Don’t feel like you have to use my exact questions. Your questions can be similar yet fit your situation. The most important thing is to remember your goal: to create a no-judgment zone where the child feels safe in talking about their experience. It’s an environment where they feel comfortable in sharing what they did, what they liked and didn’t like and one that will enable you to learn more about the genuine feelings the child has about progress or performance.

Allow A Little Silence

You may sense that the child needs a little quiet time. He or she may want to unwind and comprehend the experience before trying to convey the details to you. This also gives the child the choice of what is shared and when the sharing happens.

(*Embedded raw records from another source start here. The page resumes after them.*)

-- ==== Sys2Proof/Tests/Slice0.lean ====
section
/-! SUPPORT. Tests of the model against the words of the encoding tables (30_encoding.md) and the
vectors of 95_test_vectors.md, and one witness for every statement of Obligations.lean that has
hypotheses. The expected values of the vector tests are the spec's. -/

namespace Sys2Proof.Tests

open Sys2Proof Sys2Proof.Machine

-- One test at a time: a kernel evaluation waits for every declaration before it.
set_option Elab.async false

/-! ### Helpers -/

/-- The start state of the vectors in `RUN(0)` of a command: its registers, and bytes from 0x100 on
(95_test_vectors.md section 0). -/
def ready (i : Instr) (regs : OperandRegs) (bytes : List Byte) : State :=
  { State.reset with
    regs := { regs with cmd := encode i }
    mem := writeBytes [] 0x100 bytes
    engine :=
      { phase := .run 0
        lcmd := encode i
        cursor := 8 * regs.srcAddr.toNat + regs.inBit.toNat
        stop := 8 * (regs.srcAddr.toNat + regs.srcLen.toNat)
        abortReq := false
        lzw := if i = .lzwDecode then some (dictInit (regs.param.extractLsb' 0 4).toNat)
          else none } }

/-- The same command at its validation step. -/
def startedWith (i : Instr) (regs : OperandRegs) : State :=
  startWord (encode i) { State.reset with regs := regs }

/-- The operands of an input of `n` bytes at 0x100 with its output at 0x400. -/
def io (n : Word) : OperandRegs :=
  { OperandRegs.reset with srcAddr := 0x100, srcLen := n, dstAddr := 0x400 }

/-- The operands of one output row of `len` bytes from an input of `n` bytes. -/
def oneRow (n len : Word) : OperandRegs := { io n with dstLen := len, rows := 1 }

/-- The operands of one PNG row, with the prior row at 0x300. -/
def pngRow (n len bpp : Word) : OperandRegs := { oneRow n len with prvAddr := 0x300, param := bpp }

/-- A test of the next state; false where there is none. -/
def after (o : Host.Outcome State Fault Refusal) (test : State → Bool) : Bool :=
  match o with
  | .next t => test t
  | _ => false

/-- The bytes listed from `a` on are these. -/
def bytesAt (t : State) (a : Nat) (bytes : List Byte) : Bool :=
  (List.range bytes.length).map (fun k => storeGet t.mem (a + k)) == bytes.map some

/-- The error code and information a state shows: code, position, row, column, value. -/
def errorOf (t : State) : Nat × Nat × Nat × Nat × Nat :=
  (t.status.errCode.toNat, t.errors.pos.toNat, t.errors.row.toNat, t.errors.col.toNat,
    t.errors.value.toNat)

/-- The cursor registers: `CUR` of the vectors. -/
def cursorOf (t : State) : Nat × Nat × Nat :=
  (t.regs.srcAddr.toNat, t.regs.srcLen.toNat, t.regs.inBit.toNat)

/-- The outcome is a next state. -/
def isNext (o : Host.Outcome State Fault Refusal) : Bool := after o fun _ => true

theorem next_of_isNext {o : Host.Outcome State Fault Refusal} (h : isNext o = true) :
    ∃ t, o = .next t := by
  cases o with
  | next t => exact ⟨t, rfl⟩
  | fault e => exact absurd h (by simp [isNext, after])
  | refused e => exact absurd h (by simp [isNext, after])

/-! ### Well-formedness: one ill-formed word for each check -/

/-- R103: bit 12 is reserved. -/
theorem test_wellFormed_reservedBits : wordFault 0x00001000 = some .reservedBits := by decide

/-- R101: 0x13 is no opcode. -/
theorem test_wellFormed_reservedOpcode : wordFault 0x00000013 = some .reservedOpcode := by decide

/-- R102: `NOP` names no `MODE` bit. -/
theorem test_wellFormed_reservedMode : wordFault 0x00000100 = some .reservedMode := by decide

/-- The same words are refused as illegal, and by the decoder under the same names. -/
theorem test_wellFormed_refused :
    legalWord 0x00001000 = false ∧ legalWord 0x00000013 = false ∧ legalWord 0x00000100 = false ∧
      decode 0x00001000 = .error .reservedBits ∧ decode 0x00000013 = .error .reservedOpcode ∧
      decode 0x00000100 = .error .reservedMode := by decide

/-! ### Decoding: the word of every constructor, written out bit by bit from R100 to R103

Bits [31:12] are 0, then the four `MODE` bits, then the eight `OP` bits. -/

theorem test_decode_nop :
    decode 0b00000000000000000000000000000000 = .ok .nop := by decide
theorem test_decode_mhRows :
    decode 0b00000000000000000000000100010000 = .ok (.mhRows true false) := by decide
theorem test_decode_mhRows_align :
    decode 0b00000000000000000000001000010000 = .ok (.mhRows false true) := by decide
theorem test_decode_mhRun :
    decode 0b00000000000000000000000100010001 = .ok (.mhRun .black) := by decide
theorem test_decode_mhCode :
    decode 0b00000000000000000000000000010010 = .ok (.mhCode .white) := by decide
theorem test_decode_lzwDecode :
    decode 0b00000000000000000000000000100000 = .ok (.lzwDecode) := by decide
theorem test_decode_packbits :
    decode 0b00000000000000000000000000110000 = .ok (.packbits) := by decide
theorem test_decode_byterun1 :
    decode 0b00000000000000000000000000110001 = .ok (.byterun1) := by decide
theorem test_decode_palmRle :
    decode 0b00000000000000000000000000110010 = .ok (.palmRle) := by decide
theorem test_decode_pngUnfilter :
    decode 0b00000000000000000000000101000000 = .ok (.pngUnfilter true) := by decide
theorem test_decode_pngNone :
    decode 0b00000000000000000000000001000001 = .ok (.pngNone false) := by decide
theorem test_decode_pngSub :
    decode 0b00000000000000000000000101000010 = .ok (.pngSub true) := by decide
theorem test_decode_pngUp :
    decode 0b00000000000000000000000001000011 = .ok (.pngUp false) := by decide
theorem test_decode_pngAvg :
    decode 0b00000000000000000000000101000100 = .ok (.pngAvg true) := by decide
theorem test_decode_pngPaeth :
    decode 0b00000000000000000000000001000101 = .ok (.pngPaeth false) := by decide
theorem test_decode_adam7Geom :
    decode 0b00000000000000000000000001010000 = .ok (.adam7Geom) := by decide
theorem test_decode_adam7Scatter :
    decode 0b00000000000000000000000001010001 = .ok (.adam7Scatter) := by decide
theorem test_decode_cmykToRgb :
    decode 0b00000000000000000000000101100000 = .ok (.cmykToRgb true) := by decide
theorem test_decode_palWrite :
    decode 0b00000000000000000000000001110000 = .ok (.palWrite) := by decide
theorem test_decode_palRead :
    decode 0b00000000000000000000000001110001 = .ok (.palRead) := by decide
theorem test_decode_palLookup :
    decode 0b00000000000000000000000001110010 = .ok (.palLookup) := by decide
theorem test_decode_palLoad :
    decode 0b00000000000000000000000001110011 = .ok (.palLoad) := by decide
theorem test_decode_palAttach :
    decode 0b00000000000000000000000001110100 = .ok (.palAttach) := by decide
theorem test_decode_palReset :
    decode 0b00000000000000000000000001110101 = .ok (.palReset) := by decide

/-! ### One step of each command, from the vectors of 95_test_vectors.md -/

/-- EX-1: `NOP` from reset completes with `ST = 0x2` and `PG = 1/1`; both steps, the second of them
tested on the state after the first. -/
theorem test_nop_completes :
    after (exec .nop (startedWith .nop OperandRegs.reset)) (fun t =>
      after (exec .nop t) fun t' => readReg t' .status == 0x2 && t'.results.progDone == 1 &&
        t'.results.progTotal == 1) = true := by decide +kernel

/-- MH-1: B6 gives F0. -/
theorem test_mhRows_packed :
    after (exec (.mhRows false false)
      (ready (.mhRows false false) { io 1 with width := 8, rows := 1, dstAddr := 0x200 } [0xB6]))
      (fun t => bytesAt t 0x200 [0xF0] && cursorOf t == (0x100, 1, 7)) = true := by decide +kernel

/-- MH-2: 7C gives 01 01 00 00, a byte per pixel. -/
theorem test_mhRows_byte :
    after (exec (.mhRows true false)
      (ready (.mhRows true false) { io 1 with width := 4, rows := 1, dstAddr := 0x200 } [0x7C]))
      (fun t => bytesAt t 0x200 [1, 1, 0, 0] && cursorOf t == (0x100, 1, 6)) = true := by
  decide +kernel

/-- MH-15: a make-up code and a terminating code. -/
theorem test_mhRun_makeup :
    after (exec (.mhRun .white) (ready (.mhRun .white) (io 2) [0xD9, 0xA8]))
      (fun t => t.results.result0 == 64 && t.results.result1 == 13 && t.results.result2 == 2 &&
        cursorOf t == (0x101, 1, 5)) = true := by decide +kernel

/-- MH-19: two make-up codes under `MH_MAKEUP_CHAIN = ERROR`. -/
theorem test_mhRun_chain :
    after (exec (.mhRun .white) (ready (.mhRun .white) (io 2) [0xDE, 0xC0]))
      (fun t => errorOf t == (2, 0x101, 0, 0, 64)) = true := by decide +kernel

/-- MH-13: a black code. -/
theorem test_mhCode_black :
    after (exec (.mhCode .black) (ready (.mhCode .black) (io 1) [0x60]))
      (fun t => t.results.result0 == 4 && t.results.result1 == 3 && t.results.result2 == 0 &&
        t.regs.inBit == 3) = true := by decide +kernel

/-- MH-11: sixteen bits that begin with no code. -/
theorem test_mhCode_noCode :
    after (exec (.mhCode .white) (ready (.mhCode .white) (io 2) [0x00, 0x10]))
      (fun t => errorOf t == (2, 0x102, 0, 0, 0x10)) = true := by decide +kernel

/-- LZ-1. -/
theorem test_lzwDecode_stream :
    after (exec .lzwDecode (ready .lzwDecode { io 3 with dstLen := 8, param := 2 }
      [0x8C, 0x2D, 0x59]))
      (fun t => bytesAt t 0x400 [1, 1, 1, 1, 1, 2, 2, 2] && t.results.result0 == 7 &&
        t.results.result1 == 4 && t.results.result2 == 10) = true := by decide +kernel

/-- LZ-2: the eighth byte does not fit. -/
theorem test_lzwDecode_overflow :
    after (exec .lzwDecode (ready .lzwDecode { io 3 with dstLen := 7, param := 2 }
      [0x8C, 0x2D, 0x59]))
      (fun t => errorOf t == (2, 0x102, 0, 7, 9) && t.results.outCount == 7 &&
        cursorOf t == (0x100, 3, 0)) = true := by decide +kernel

/-- RL-1, the source's own scenario: a run longer than its row. -/
theorem test_packbits_overrun :
    after (exec .packbits (ready .packbits (oneRow 2 4) [0xFB, 0x11]))
      (fun t => errorOf t == (2, 0x100, 0, 0, 0xFB) && t.results.outCount == 0) = true := by
  decide +kernel

/-- RL-4 cut to its first three packets: FE AA, 02 80 00 2A, FD AA. -/
theorem test_packbits_row :
    after (exec .packbits
      (ready .packbits (oneRow 8 10) [0xFE, 0xAA, 0x02, 0x80, 0x00, 0x2A, 0xFD, 0xAA]))
      (fun t => bytesAt t 0x400 [0xAA, 0xAA, 0xAA, 0x80, 0x00, 0x2A, 0xAA, 0xAA, 0xAA, 0xAA] &&
        cursorOf t == (0x108, 0, 0)) = true := by decide +kernel

/-- RL-2. -/
theorem test_byterun1_row :
    after (exec .byterun1 (ready .byterun1 (oneRow 6 4) [0x80, 0x01, 0x41, 0x42, 0xFF, 0x43]))
      (fun t => bytesAt t 0x400 [0x41, 0x42, 0x43, 0x43] && cursorOf t == (0x106, 0, 0)) = true := by
  decide +kernel

/-- RL-3. -/
theorem test_palmRle_row :
    after (exec .palmRle (ready .palmRle (oneRow 4 5) [0x03, 0x07, 0x02, 0x09]))
      (fun t => bytesAt t 0x400 [7, 7, 7, 9, 9] && cursorOf t == (0x104, 0, 0)) = true := by
  decide +kernel

/-- RL-13: a count of 0. -/
theorem test_palmRle_zero :
    after (exec .palmRle (ready .palmRle (oneRow 2 3) [0x00, 0x05]))
      (fun t => errorOf t == (2, 0x100, 0, 0, 0)) = true := by decide +kernel

/-- PF-1, row 0: type Sub. -/
theorem test_pngUnfilter_sub :
    after (exec (.pngUnfilter true) (ready (.pngUnfilter true)
      { pngRow 6 2 1 with rows := 2, dstStride := 2 } [0x01, 0x05, 0x03, 0x02, 0x01, 0x01]))
      (fun t => bytesAt t 0x400 [0x05, 0x08] && t.engine.phase == .run 1) = true := by
  decide +kernel

/-- PF-17: type 5. -/
theorem test_pngUnfilter_badType :
    after (exec (.pngUnfilter true) (ready (.pngUnfilter true) (pngRow 3 2 1) [0x05, 0x01, 0x02]))
      (fun t => errorOf t == (2, 0x100, 0, 0, 5)) = true := by decide +kernel

/-- A state with the prior row at 0x300 (95_test_vectors.md section 3.5). -/
def withPrior (s : State) (prior : List Byte) : State :=
  { s with mem := writeBytes s.mem 0x300 prior }

/-- PF-24. -/
theorem test_pngNone_first :
    after (exec (.pngNone true) (ready (.pngNone true) (pngRow 2 2 1) [0x05, 0x01]))
      (fun t => bytesAt t 0x400 [0x05, 0x01]) = true := by decide +kernel

/-- PF-3: a stride of 2. -/
theorem test_pngSub_bpp2 :
    after (exec (.pngSub true) (ready (.pngSub true) (pngRow 4 4 2) [1, 2, 3, 4]))
      (fun t => bytesAt t 0x400 [1, 2, 4, 6]) = true := by decide +kernel

/-- PF-10: the sum wraps. -/
theorem test_pngSub_wraps :
    after (exec (.pngSub true) (ready (.pngSub true) (pngRow 2 2 1) [0x80, 0x80]))
      (fun t => bytesAt t 0x400 [0x80, 0x00]) = true := by decide +kernel

/-- PF-4. -/
theorem test_pngUp_prior :
    after (exec (.pngUp false) (withPrior (ready (.pngUp false) (pngRow 4 4 1) [1, 2, 3, 4])
      [0x0A, 0x14, 0x1E, 0x28])) (fun t => bytesAt t 0x400 [0x0B, 0x16, 0x21, 0x2C]) = true := by
  decide +kernel

/-- PF-5. -/
theorem test_pngAvg_prior :
    after (exec (.pngAvg false) (withPrior (ready (.pngAvg false) (pngRow 4 4 1) [1, 2, 3, 4])
      [0x0A, 0x14, 0x1E, 0x28])) (fun t => bytesAt t 0x400 [0x06, 0x0F, 0x19, 0x24]) = true := by
  decide +kernel

/-- PF-11: the sum has nine bits. -/
theorem test_pngAvg_nineBits :
    after (exec (.pngAvg false) (withPrior (ready (.pngAvg false) (pngRow 2 2 1) [0, 0])
      [0xFF, 0xFF])) (fun t => bytesAt t 0x400 [0x7F, 0xBF]) = true := by decide +kernel

/-- PF-12: the tie of the upper and the upper left byte goes to the upper one. -/
theorem test_pngPaeth_tieUp :
    after (exec (.pngPaeth false) (withPrior (ready (.pngPaeth false) (pngRow 2 2 1) [0x0A, 0x00])
      [0x64, 0x50])) (fun t => bytesAt t 0x400 [0x6E, 0x50]) = true := by decide +kernel

/-- PF-13: the tie of the left and the upper left byte goes to the left one. -/
theorem test_pngPaeth_tieLeft :
    after (exec (.pngPaeth false) (withPrior (ready (.pngPaeth false) (pngRow 2 2 1) [0xEC, 0x00])
      [0x64, 0x6E])) (fun t => bytesAt t 0x400 [0x50, 0x50]) = true := by decide +kernel

/-- The operands of an Adam7 command: `PARAM = pass | bits << 8`. -/
def adam7 (n w h stride param : Word) : OperandRegs :=
  { io n with width := w, height := h, dstStride := stride, param := param }

/-- A7-3. -/
theorem test_adam7Geom_pass5 :
    after (exec .adam7Geom (ready .adam7Geom (adam7 0 16 16 0 0x0405) []))
      (fun t => t.results.result0 == 0x04020200 && t.results.result1 == 8 &&
        t.results.result2 == 4 && t.results.result3 == 4) = true := by decide +kernel

/-- A7-4: no rows. -/
theorem test_adam7Geom_noRows :
    after (exec .adam7Geom (ready .adam7Geom (adam7 0 1 1 0 0x0107) []))
      (fun t => t.results.result0 == 0x02010100 && t.results.result1 == 1 &&
        t.results.result2 == 0 && t.results.result3 == 1) = true := by decide +kernel

/-- A state with an image at 0x400 (95_test_vectors.md section 3.6). -/
def withImage (s : State) (image : List Byte) : State :=
  { s with mem := writeBytes s.mem 0x400 image }

/-- A7-13: two bits a pixel, the other bits keep their values. -/
theorem test_adam7Scatter_twoBits :
    after (exec .adam7Scatter (withImage (ready .adam7Scatter (adam7 1 4 1 1 0x0206) [0xE0])
      [0x00]))
      (fun t => bytesAt t 0x400 [0x32] && cursorOf t == (0x101, 0, 0)) = true := by decide +kernel

/-- A7-12: two bytes a pixel. -/
theorem test_adam7Scatter_sixteenBits :
    after (exec .adam7Scatter (withImage (ready .adam7Scatter (adam7 4 2 2 4 0x1007) [1, 2, 3, 4])
      (List.replicate 8 0xEE)))
      (fun t => bytesAt t 0x400 [0xEE, 0xEE, 0xEE, 0xEE, 1, 2, 3, 4]) = true := by decide +kernel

Improved Approach is Transformational

Creating this type of communication environment lets the child know that your acceptance is unconditional. The child will have no fears about sharing good, bad and mediocre details.

It’s amazing the difference that your thoughtful questions can make in a child’s openness. It can transform a defensive and anxious child into one that actually looks forward to conversations with you. It can inspire inner confidence by showing that you aren’t an interrogator but you’re an encourager and supporter.

Questions show that you are interested in them, but it is important to let kids know that you’re proud of them. Nothing works better for this than just telling them, “I’m proud of you!”

Your opinion, your attitude, your interest and your support is important to kids. There’s no doubt about it. With that knowledge, talk to them in ways that help them to grow and mature in their skills and lives.